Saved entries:
——————

-- ==== Sys2Proof/Decode.lean ====
section
/-! DEFINITION. The decoder of R33, R41-R49, total on any bytes, and the encoder, both written from the layouts of
spec/02. A word that no row matches is refused by name; R48 then makes it UNIMP. -/

namespace Sys2Proof

/-- Why a word is no instruction (R48). -/
inductive DecodeError where
  /-- Fewer bytes than the instruction has. -/
  | truncated
  /-- A reserved major opcode. -/
  | reservedMajor (major : Nat)
  /-- An unassigned function, condition, kind or sub-op value of the major. -/
  | unassigned (major : Nat)
  /-- A payload field that must be zero is not. -/
  | fieldNotZero
  /-- A field breaks R45, R46 or R47. -/
  | field (e : FieldError)
  deriving DecidableEq, Repr

/-- Bits lo to lo+len-1 of `n`. -/
def bits (n lo len : Nat) : Nat := n / 2 ^ lo % 2 ^ len

/-- A field of a word as a bit vector. -/
def field (n lo len : Nat) : BitVec len := BitVec.ofNat len (n / 2 ^ lo)

/-- The header of a 32-bit word (R43). -/
def hdrOf (n : Nat) : Hdr := ⟨field n 2 2, decide (bits n 1 1 = 1)⟩

/-- An instruction whose must-be-zero fields are zero when `z` holds. -/
def ifZero (z : Bool) (i : Instr) : Except DecodeError Instr := if z then .ok i else .error .fieldNotZero

/-- Major 0x00 (R47). -/
def decCtl (n : Nat) (h : Hdr) : Except DecodeError Instr :=
  if bits n 28 4 = 0 then ifZero (decide (bits n 10 18 = 0)) (.nop h)
  else if bits n 28 4 = 1 then ifZero (decide (bits n 10 18 = 0)) (.exit h)
  else if bits n 28 4 = 2 then ifZero (decide (bits n 10 18 = 0)) (.join h)
  else if bits n 28 4 = 3 then ifZero (decide (bits n 10 18 = 0)) (.loopx h)
  else if bits n 28 4 = 4 then ifZero (decide (bits n 10 18 = 0)) (.isync h)
  else if bits n 28 4 = 5 then ifZero (decide (bits n 22 6 = 0 ∧ bits n 10 6 = 0)) (.ret h (field n 16 6))
  else if bits n 28 4 = 6 then ifZero (decide (bits n 22 6 = 0 ∧ bits n 10 6 = 0)) (.regang h (field n 16 6))
  else .error (.unassigned 0)

/-- Major 0x01 (R47). -/
def decBra (n : Nat) (h : Hdr) : Except DecodeError Instr :=
  .ok (.bra h (field n 10 22))

/-- Major 0x02 (R47). -/
def decBrc (n : Nat) (h : Hdr) : Except DecodeError Instr :=
  if bits n 14 2 = 0 then .ok (.brc h (field n 10 3) (field n 13 1) (field n 16 16))
  else if bits n 14 2 = 1 then .ok (.brcAny h (field n 10 3) (field n 13 1) (field n 16 16))
  else if bits n 14 2 = 2 then .ok (.brcAll h (field n 10 3) (field n 13 1) (field n 16 16))
  else .error (.unassigned 2)

/-- Major 0x03 (R47). -/
def decCall (n : Nat) (h : Hdr) : Except DecodeError Instr :=
  .ok (.call h (field n 10 22))

/-- Major 0x04 (R47). -/
def decSplit (n : Nat) (h : Hdr) : Except DecodeError Instr :=
  ifZero (decide (bits n 10 6 = 0)) (.split h (field n 16 16))

/-- Major 0x05 (R47). -/
def decLoop (n : Nat) (h : Hdr) : Except DecodeError Instr :=
  if bits n 16 1 = 0 then .ok (.loopReg h (field n 10 6) (field n 17 15))
  else if bits n 16 1 = 1 then .ok (.loopImm h (field n 10 6) (field n 17 15))
  else .error (.unassigned 5)

/-- Major 0x06 (R47). -/
def decBrx (n : Nat) (h : Hdr) : Except DecodeError Instr :=
  .ok (.brx h (field n 10 6) (field n 16 16))

/-- Major 0x07 (R47). -/
def decCallx (n : Nat) (h : Hdr) : Except DecodeError Instr :=
  .ok (.callx h (field n 10 6) (field n 16 16))

/-- Major 0x08 (R47). -/
def decTrap (n : Nat) (h : Hdr) : Except DecodeError Instr :=
  ifZero (decide (bits n 10 12 = 0)) (.trapImm h (field n 22 10))

/-- Major 0x09 (R47). -/
def decSys (n : Nat) (h : Hdr) : Except DecodeError Instr :=
  ifZero (decide (bits n 10 12 = 0)) (.sysImm h (field n 22 10))

/-- Major 0x0A (R47). -/
def decTrc (n : Nat) (h : Hdr) : Except DecodeError Instr :=
  if bits n 28 4 = 0 then ifZero (decide (bits n 10 18 = 0)) (.rtrap h)
  else if bits n 28 4 = 1 then ifZero (decide (bits n 10 18 = 0)) (.brk h)
  else if bits n 28 4 = 2 then ifZero (decide (bits n 16 6 = 0)) (.tinfo h (field n 10 6) (field n 22 6))
  else if bits n 28 4 = 3 then ifZero (decide (bits n 22 6 = 0 ∧ bits n 10 6 = 0)) (.tset h (field n 16 6))
  else if bits n 22 10 = 256 then ifZero (decide (bits n 10 6 = 0)) (.tvec h (field n 16 6))
  else if bits n 22 10 = 257 then ifZero (decide (bits n 10 6 = 0)) (.tvecDl h (field n 16 6))
  else if bits n 28 4 = 5 then .ok (.getx h (field n 10 6) (field n 16 6) (field n 22 6))
  else if bits n 28 4 = 6 then .ok (.setx h (field n 10 6) (field n 16 6) (field n 22 6))
  else if bits n 28 4 = 7 then ifZero (decide (bits n 22 6 = 0)) (.tmask h (field n 10 6) (field n 16 6))
  else if bits n 28 4 = 8 then ifZero (decide (bits n 10 6 = 0)) (.signal h (field n 16 6) (field n 22 6))
  else if bits n 28 4 = 9 then ifZero (decide (bits n 16 12 = 0)) (.wfe h (field n 10 6))
  else .error (.unassigned 10)

/-- Major 0x0B (R47). -/
def decCkpt (n : Nat) (h : Hdr) : Except DecodeError Instr :=
  ifZero (decide (bits n 10 6 = 0)) (.ckpt h (field n 16 16))

/-- Major 0x0C (R47). -/
def decShp (n : Nat) (h : Hdr) : Except DecodeError Instr :=
  if bits n 28 4 = 0 then ifZero (decide (bits n 22 6 = 0)) (.mov h (field n 10 6) (field n 16 6))
  else if bits n 28 4 = 1 then ifZero (decide (bits n 22 6 = 0)) (.shqK h (field n 10 6) (field n 16 6))
  else if bits n 28 4 = 2 then ifZero (decide (bits n 22 6 = 0)) (.shqB h (field n 10 6) (field n 16 6))
  else if bits n 28 4 = 3 then ifZero (decide (bits n 22 6 = 0)) (.shqS h (field n 10 6) (field n 16 6))
  else if bits n 28 4 = 4 then ifZero (decide (bits n 10 6 = 0)) (.shas h (field n 16 6) (field n 22 6))
  else if bits n 28 4 = 5 then ifZero (decide (bits n 22 6 = 0)) (.shfU h (field n 10 6) (field n 16 6))
  else if bits n 28 4 = 6 then ifZero (decide (bits n 22 6 = 0)) (.shfA h (field n 10 6) (field n 16 6))
  else if bits n 28 4 = 7 then ifZero (decide (bits n 22 6 = 0)) (.shfV h (field n 10 6) (field n 16 6))
  else if bits n 28 4 = 8 then ifZero (decide (bits n 16 6 = 0)) (.spr h (field n 10 6) (field n 22 6))
  else if bits n 28 4 = 9 then ifZero (decide (bits n 22 6 = 0 ∧ bits n 10 6 = 0)) (.partW h (field n 16 6))
  else if bits n 28 4 = 10 then ifZero (decide (bits n 22 6 = 0 ∧ bits n 10 6 = 0)) (.roleW h (field n 16 6))
  else if bits n 28 4 = 11 then ifZero (decide (bits n 22 6 = 0 ∧ bits n 10 6 = 0)) (.sfmt h (field n 16 6))
  else if bits n 28 4 = 12 then ifZero (decide (bits n 16 12 = 0)) (.gfmt h (field n 10 6))
  else if bits n 28 4 = 13 then ifZero (decide (bits n 22 6 = 0)) (.movbTo h (field n 10 6) (field n 16 6))
  else if bits n 28 4 = 14 then ifZero (decide (bits n 22 6 = 0)) (.movbFrom h (field n 10 6) (field n 16 6))
  else .error (.unassigned 12)

/-- Major 0x0D (R47). -/
def decWiden (n : Nat) (h : Hdr) : Except DecodeError Instr :=
  .ok (.widen h (field n 10 6) (field n 16 16))

/-- Major 0x0E (R47). -/
def decMovl (n : Nat) (h : Hdr) : Except DecodeError Instr :=
  .ok (.movl h (field n 10 6) (field n 16 16))

/-- Major 0x0F (R47). -/
def decMovh (n : Nat) (h : Hdr) : Except DecodeError Instr :=
  .ok (.movh h (field n 10 6) (field n 16 16))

——————

__WHAT YOU WILL DO__. Look back at the data above. Transcribe exactly the lines starting at the line that contains "0x01 (R47). -/" and ending at the line that contains "0x03 (R47). -/".

__RESPONSE TO THE TASK__.
/-- Major 0x01 (R47). -/
def decBra (n : Nat) (h : Hdr) : Except DecodeError Instr :=
  .ok (.bra h (field n 10 22))

/-- Major 0x02 (R47). -/
def decBrc (n : Nat) (h : Hdr) : Except DecodeError Instr :=
  if bits n 14 2 = 0 then .ok (.brc h (field n 10 3) (field n 13 1) (field n 16 16))
  else if bits n 14 2 = 1 then .ok (.brcAny h (field n 10 3) (field n 13 1) (field n 16 16))
  else if bits n 14 2 = 2 then .ok (.brcAll h (field n 10 3) (field n 13 1) (field n 16 16))
  else .error (.unassigned 2)

/-- Major 0x03 (R47). -/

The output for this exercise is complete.